EXERCISE DATA Block Start

/-! ### Pixel ports, ISP, DRAM and faults -/

/-- PixelPorts: a port enabled and not; an unfinished and a finished frame in a buffer; a line of the set width in DE mode; times at
which a frame and the signal run out. -/
theorem witness_pixel :
    let f : PixFrame := ⟨0, 50, some (1, 0), 0, 0, 0, [], false, false⟩
    let port := fun (g : PixFrame) => ({ wov1 with isp := { IspSt.init with ports := [(0, { PixSt.init with frame := some g })] } } : State)
    let de := ((port f).setRegN (Reg.PIX_CFG 0) 0x80).setRegN (Reg.PIX_GEOM 0) 0x20004
    let stamp := ({ port { f with done := true } with weave := { wov1.weave with bound := [0x400] } } : State)
    ((st [(Reg.PIX_CTRL 0, 1)]).bit (Reg.PIX_CTRL 0) 0) = true ∧ ((port f).pixPort 0).frame = some f ∧ de.bit (Reg.PIX_CFG 0) 7 = true ∧
    de.fld (Reg.PIX_GEOM 0) 0 13 = 4 ∧ de.inline 0 = false ∧ de.fld (Reg.PIX_CFG 0) 0 3 = 0 ∧ de.dramBytes ≤ 2 ^ 36 ∧
    de.bufAddr 1 0 + 4 ≤ de.dramBytes ∧ de.chanDead (de.bufAddr 1 0) = false ∧
    ((stamp.pixPort 0).frame.map (fun g => g.done)) = some true ∧ stamp.weaveState = 4 ∧ stamp.weave.bound.contains 0x400 = true ∧
    Tbl.get (fun _ => []) stamp.ingest.pend 0x400 = [] ∧ 0 + 1000 * (port f).fld (Reg.PIX_TIMEOUT 0) 0 20 < (timed (port f) (2 ^ 40)).time ∧
    State.reset.bit (Reg.PIX_STATUS 0) 0 = false ∧ ((st [(Reg.PIX_STATUS 0, 1)]).bit (Reg.PIX_STATUS 0) 0) = true ∧
    (st [(Reg.ISP_CFG, 0x100)]).fld Reg.ISP_CFG 8 8 = 1 := by decide +kernel

/-- IspSlots: no frame, a frame closed badly, an in-line one, one for a memory pass; a pass at and before its deadline. -/
theorem witness_isp :
    let o : FrameOut := ⟨100, 4, 2, 1, 0, 0, 0, 0, [], 4, 0⟩
    let with_ := fun (f : Stamped) => ({ wov1 with ingest := { IngestSt.init with pend := [(0x400, [f])] } } : State)
    let r : IspRun := ⟨0, { stamped0 with buffer := some (1, 1) }, 1, 0, 0xFFFF, 0, 11⟩
    let run := fun (t : Nat) => timed ({ wov1 with isp := { IspSt.init with pass := some r } } : State) t
    (State.reset.windowOk 0 = true ∨ State.reset.windowOk 0 = false) ∧ wov1.variant = some var1 ∧ var1.isp.length = 2 ∧
    wov1.ticking = true ∧ wov1.isp.opened = [] ∧ wov1.isp.pass = none ∧ 2 ≤ wov1.offset ∧
    Tbl.get (fun _ => []) (with_ { stamped0 with outcome := 2 }).ingest.pend 0x400 = [{ stamped0 with outcome := 2 }] ∧
    ({ stamped0 with out := some o } : Stamped).outcome = 0 ∧ wov1.poolConf 1 = some ⟨1, 2, 1, 2, 0x100000, 0x1000⟩ ∧ wov1.vdec.bufs = [] ∧
    (run 11000).isp.pass = some r ∧ r.frame.buffer.isSome = true ∧ (run 11000).outSet r.outputs = [] ∧ (run 10999).pickNow < r.last ∧
    r.last ≤ (run 11000).pickNow := by decide +kernel

/-- DramController: the controller idle, initialising and ready; a cached line and one that is not; a due refresh, a queued read, a
read in flight; refresh management due; a quiet window; an idle rank, an idle row and an old request. -/
theorem witness_dram :
    let req : ChanReq := ⟨3, 2, 5, 0, false, 0, false, false, false, 0, 0, false⟩
    let at_ := fun (c : ChanSt) => ({ run0 with dram := { run0.dram with chans := [(0, c)], rfm := 4 } } : State)
    let init := st [(Reg.DMC_STATUS, 2)]
    let hit := ({ run0 with dram := { run0.dram with cache := [(3, { ways := [(0, some ⟨3, false⟩)], tree := 0 })] } } : State)
    State.reset.bit Reg.DMC_STATUS 1 = false ∧ State.reset.dramReady = false ∧ init.bit Reg.DMC_STATUS 1 = true ∧ init.dramReady = false ∧
    init.boot.rest = none ∧ init.weaveState ≠ 3 ∧ run0.dramReady = true ∧
    ((run0.putBit Reg.DMC_STATUS 1 true).bit Reg.DMC_STATUS 1 = true ∧ (run0.putBit Reg.DMC_STATUS 1 true).dramReady = true) ∧
    128 * (3 + 1) ≤ run0.dramBytes ∧ (hit.scSet 3).way 0 = some ⟨3, false⟩ ∧ run0.chanFault 0 = false ∧ (run0.scSet 3).way 0 = none ∧
    (((at_ { ChanSt.init with due := [(2, 9)] }).countHeld 0).nextRefresh 0 true).isSome = true ∧
    ((at_ { ChanSt.init with reads := [req] }).countHeld 0).nextRefresh 0 true = none ∧
    (((at_ { ChanSt.init with reads := [req] }).countHeld 0).nextReq 0).isSome = true ∧
    ((at_ { ChanSt.init with flight := [req] }).chan 0).flight = [req] ∧ run0.lineBad 3 = false ∧
    ({ run0 with badLines := [(3, true)] } : State).lineBad 3 = true ∧ (at_ { ChanSt.init with raa := [(2, 4)] }).rfmDue 0 2 = true ∧
    run0.pickNow % 64 = 4 * 0 % 64 ∧ (run0.chan 0).lastQuiet ≠ some run0.pickNow ∧
    ((at_ { ChanSt.init with windows := 3 }).chan 0).windows % 4 = 3 ∧
    (timed (run0.setRegN Reg.DMC_PD 100) 100000).fld Reg.DMC_PD 0 16 = 100 ∧
    Tbl.get (fun _ => none) ((at_ { ChanSt.init with rows := [(2, some (5, 0))] }).chan 0).rows 2 = some (5, 0) ∧
    (run0.setRegN Reg.DMC_PAGE 100).bit Reg.DMC_CFG 3 = false ∧
    ((timed (at_ { ChanSt.init with reads := [req] }) 200000).chan 0).reads.any (fun r => decide (r.since + 100000 < 200000)) = true := by
  decide +kernel

/-- FaultsAndScrub: a noted word, a spare left; a range that a pass may take; a pass that has read its lines, that is aborted, and that
has lines left. -/
theorem witness_faults :
    let noted := ({ run0 with dram := { run0.dram with recheck := [(SramKind.scratchpad, 0, 3)] } } : State)
    let k : ScrubSt := ⟨0, 128, 128, 0, 0, none, 0, 0, false, false⟩
    let pass := fun (x : ScrubSt) => ({ run0 with dram := { run0.dram with scrub := some x } } : State)
    noted.dram.recheck = [(SramKind.scratchpad, 0, 3)] ∧ noted.dram.repairs = [] ∧ tagKey (coreBase 0) = some (0, 0) ∧ bare0.coreState 0 ≠ 3 ∧
    bare0.roleOf 0 = none ∧ bare0.failover 0 = none ∧
    (let s := (run0.setReg64 Reg.SCRB_START_LO 128).setReg64 Reg.SCRB_LEN_LO 256
     s.reg64 Reg.SCRB_START_LO % 128 = 0 ∧ s.reg64 Reg.SCRB_START_LO + s.reg64 Reg.SCRB_LEN_LO ≤ s.dramBytes ∧ s.bit Reg.SCRB_STATUS 0 = false) ∧
    (pass k).dram.scrub = some k ∧ k.stop ≤ k.next ∧ { k with next := 0 }.next < k.stop ∧ { k with abort := true }.abort = true ∧
    ((List.range 16).any (fun ch => (((pass k).chan ch).reads ++ ((pass k).chan ch).flight).any (fun r => r.scrub))) = false := by decide +kernel

/-! ### Power and resets -/

/-- PowerGovernor: an unlocked profile register; a die that is due, one that may rise; a voltage sent that suffices and that does not;
hints; a droop marked and not; a rail that is faulty. -/
theorem witness_power :
    let alarm := (st [(Reg.CLU_THERMST 0, 1)]).modCore 0 id
    let die := fun (s : State) (r : Rail) => ({ s with power := { s.power with rails := [(0, r)] } } : State)
    let up := (die (timed State.reset 2000000) { Rail.init with goal := State.reset.dieStep 0 })
    let hint := ({ State.reset with weave := { WeaveSt.init with hints := [(0, 1, 0)] } } : State)
    State.reset.bit Reg.PWR_LOCK 0 = false ∧ State.reset.imageProfiles = [] ∧ (45 : Word).toNat % 256 = 45 ∧ (46 : Word).toNat % 256 ≠ 45 ∧
    (die alarm { Rail.init with goal := 3 }).thermalDue 0 = true ∧ ((die alarm { Rail.init with goal := 3 }).rail 0).faulty = false ∧
    0 < ((die alarm { Rail.init with goal := 3 }).rail 0).goal ∧ up.thermalDue 0 = false ∧ up.powerDue = false ∧ up.bit Reg.PWR_CTRL 0 = false ∧
    (up.setRegN Reg.PWR_UPMARGIN 0).power.fixedIn = none ∧
    ((die State.reset { Rail.init with sending := some 800 }).rail 0).sending = some 800 ∧ (State.reset.rail 0).sending = none ∧
    hint.weave.hints.find? (fun h => decide (h.2.2 ≤ hint.pickNow)) = some (0, 1, 0) ∧ State.reset.bit (Reg.CLU_THERMST 0) 2 = false ∧
    ((st [(Reg.CLU_THERMST 0, 4)]).bit (Reg.CLU_THERMST 0) 2) = true ∧
    ((die State.reset { Rail.init with faulty := true }).rail 0).faulty = true := by decide +kernel

/-- PowerGovernor: a part with one die whose only die may step up. -/
theorem witness_power_rise :
    let s := timed (st [(Reg.SYS_PARTID, 0x480), (Reg.PWR_LOOSEK, 16)]) 2000000
    let t := ({ s with power := { s.power with rails := [(0, { Rail.init with goal := s.dieStep 0 })] } } : State)
    t.dies = 1 ∧ ((List.range 4).foldl (fun u c => ((u.setRegN (Reg.PWR_TEMP (3 * c)) (4096 + 400)).setRegN (Reg.PWR_TEMP (3 * c + 1)) (4096 + 400)).setRegN
      (Reg.PWR_TEMP (3 * c + 2)) (4096 + 400)) t).mayRise 0 = true := by decide +kernel

/-- PowerSupervision: a die with a regulator; a mailbox that is free and one that runs; a sensor of each part; an emergency; a fan without
pulses; a unit that waits, and one that wakes. -/
theorem witness_supervision :
    let power := fun (f : PowerSt → PowerSt) => ({ State.reset with power := f PowerSt.init } : State)
    ((st [(Reg.PMB_RAIL0, 0x10000)]).bit (Reg.PMB_RAIL0 + 4 * 0) 16) = true ∧ State.reset.power.mbx = none ∧
    (power (fun w => { w with mbx := some 0x80 })).power.mbx = some 0x80 ∧ (0x80 : Nat).testBit 7 = true ∧ (0x100000 : Word).getLsbD 20 = true ∧
    field (0x100000 : Word).toNat 16 4 = 0 ∧ field (0x190000 : Word).toNat 16 4 = 9 ∧ (st [(Reg.SYS_PARTID, 0x480)]).dies = 1 ∧ State.reset.dies = 2 ∧
    (power (fun w => { w with emergency := some 0 })).power.emergency ≠ none ∧ State.reset.power.emergency = none ∧
    (power (fun w => { w with queue := [0, 8] })).power.queue.find? (fun v => wakeClass v == wakeClass 0) = some 0 ∧
    0 ∈ (power (fun w => { w with waking := [0] })).power.waking := by decide +kernel

/-- ResetSources: START and SERVICE; each kind of entry of the reset map; a watchdog at its timeout and one pick before it; the values of a
kick; masters; a stopped core and one that is not; targets that are accepted and not. -/
theorem witness_reset_sources :
    let idle := fun (s : State) => ({ s with rst := { s.rst with phase := .none } } : State)
    let count := fun (n : Nat) => ({ State.reset with rst := { ResetSt.init with swCount := n, awCount := n } } : State)
    (idle State.reset).rst.phase = .none ∧ State.reset.rst.phase ≠ .none ∧ State.reset.rstLevel = 0 ∧ (idle State.reset).bit Reg.RST_REGIME 0 = false ∧
    (st [(Reg.RST_REGIME, 1)]).bit Reg.RST_REGIME 0 = true ∧ State.reset.mapEntry 7 = 1 ∧ State.reset.mapEntry 5 = 3 ∧ homeBlock 5 = some 0x50 ∧
    (st [(Reg.RST_MAP0, 7 * 2 ^ 18)]).mapEntry 8 = 7 ∧ (st [(Reg.RST_MAP0, 3 * 2 ^ 15)]).mapEntry 7 = 3 ∧ homeBlock 7 = none ∧
    1000 * State.reset.fld Reg.RST_SWDT 0 16 = 2000000 ∧ (count 2000000).rst.swCount = 2000000 ∧ (count 1999999).rst.swCount < 2000000 ∧
    ((st [(Reg.RST_AWDT, 0x10001)]).bit Reg.RST_AWDT 16) = true ∧ (0x4B49 : Word).toNat % 65536 = 0x4B49 ∧ rstMaster 0x61 = true ∧
    rstMaster 0x60 = false ∧ (State.reset.hasCore 0 && State.reset.coreStopped 0) = true ∧ (run0.hasCore 0 && run0.coreStopped 0) = false ∧
    State.reset.l3Accepted (32 * 1 + 0) = true ∧ State.reset.l3Accepted 0 = false := by decide +kernel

EXERCISE DATA Block End

Take the stretch of lines above from the one containing "s.reg64 Reg.SCRB_START_LO %" through the one containing "0).sending = none ∧" and repeat it exactly, adding no other line.

     s.reg64 Reg.SCRB_START_LO % 128 = 0 ∧ s.reg64 Reg.SCRB_START_LO + s.reg64 Reg.SCRB_LEN_LO ≤ s.dramBytes ∧ s.bit Reg.SCRB_STATUS 0 = false) ∧
    (pass k).dram.scrub = some k ∧ k.stop ≤ k.next ∧ { k with next := 0 }.next < k.stop ∧ { k with abort := true }.abort = true ∧
    ((List.range 16).any (fun ch => (((pass k).chan ch).reads ++ ((pass k).chan ch).flight).any (fun r => r.scrub))) = false := by decide +kernel

/-! ### Power and resets -/

/-- PowerGovernor: an unlocked profile register; a die that is due, one that may rise; a voltage sent that suffices and that does not;
hints; a droop marked and not; a rail that is faulty. -/
theorem witness_power :
    let alarm := (st [(Reg.CLU_THERMST 0, 1)]).modCore 0 id
    let die := fun (s : State) (r : Rail) => ({ s with power := { s.power with rails := [(0, r)] } } : State)
    let up := (die (timed State.reset 2000000) { Rail.init with goal := State.reset.dieStep 0 })
    let hint := ({ State.reset with weave := { WeaveSt.init with hints := [(0, 1, 0)] } } : State)
    State.reset.bit Reg.PWR_LOCK 0 = false ∧ State.reset.imageProfiles = [] ∧ (45 : Word).toNat % 256 = 45 ∧ (46 : Word).toNat % 256 ≠ 45 ∧
    (die alarm { Rail.init with goal := 3 }).thermalDue 0 = true ∧ ((die alarm { Rail.init with goal := 3 }).rail 0).faulty = false ∧
    0 < ((die alarm { Rail.init with goal := 3 }).rail 0).goal ∧ up.thermalDue 0 = false ∧ up.powerDue = false ∧ up.bit Reg.PWR_CTRL 0 = false ∧
    (up.setRegN Reg.PWR_UPMARGIN 0).power.fixedIn = none ∧
    ((die State.reset { Rail.init with sending := some 800 }).rail 0).sending = some 800 ∧ (State.reset.rail 0).sending = none ∧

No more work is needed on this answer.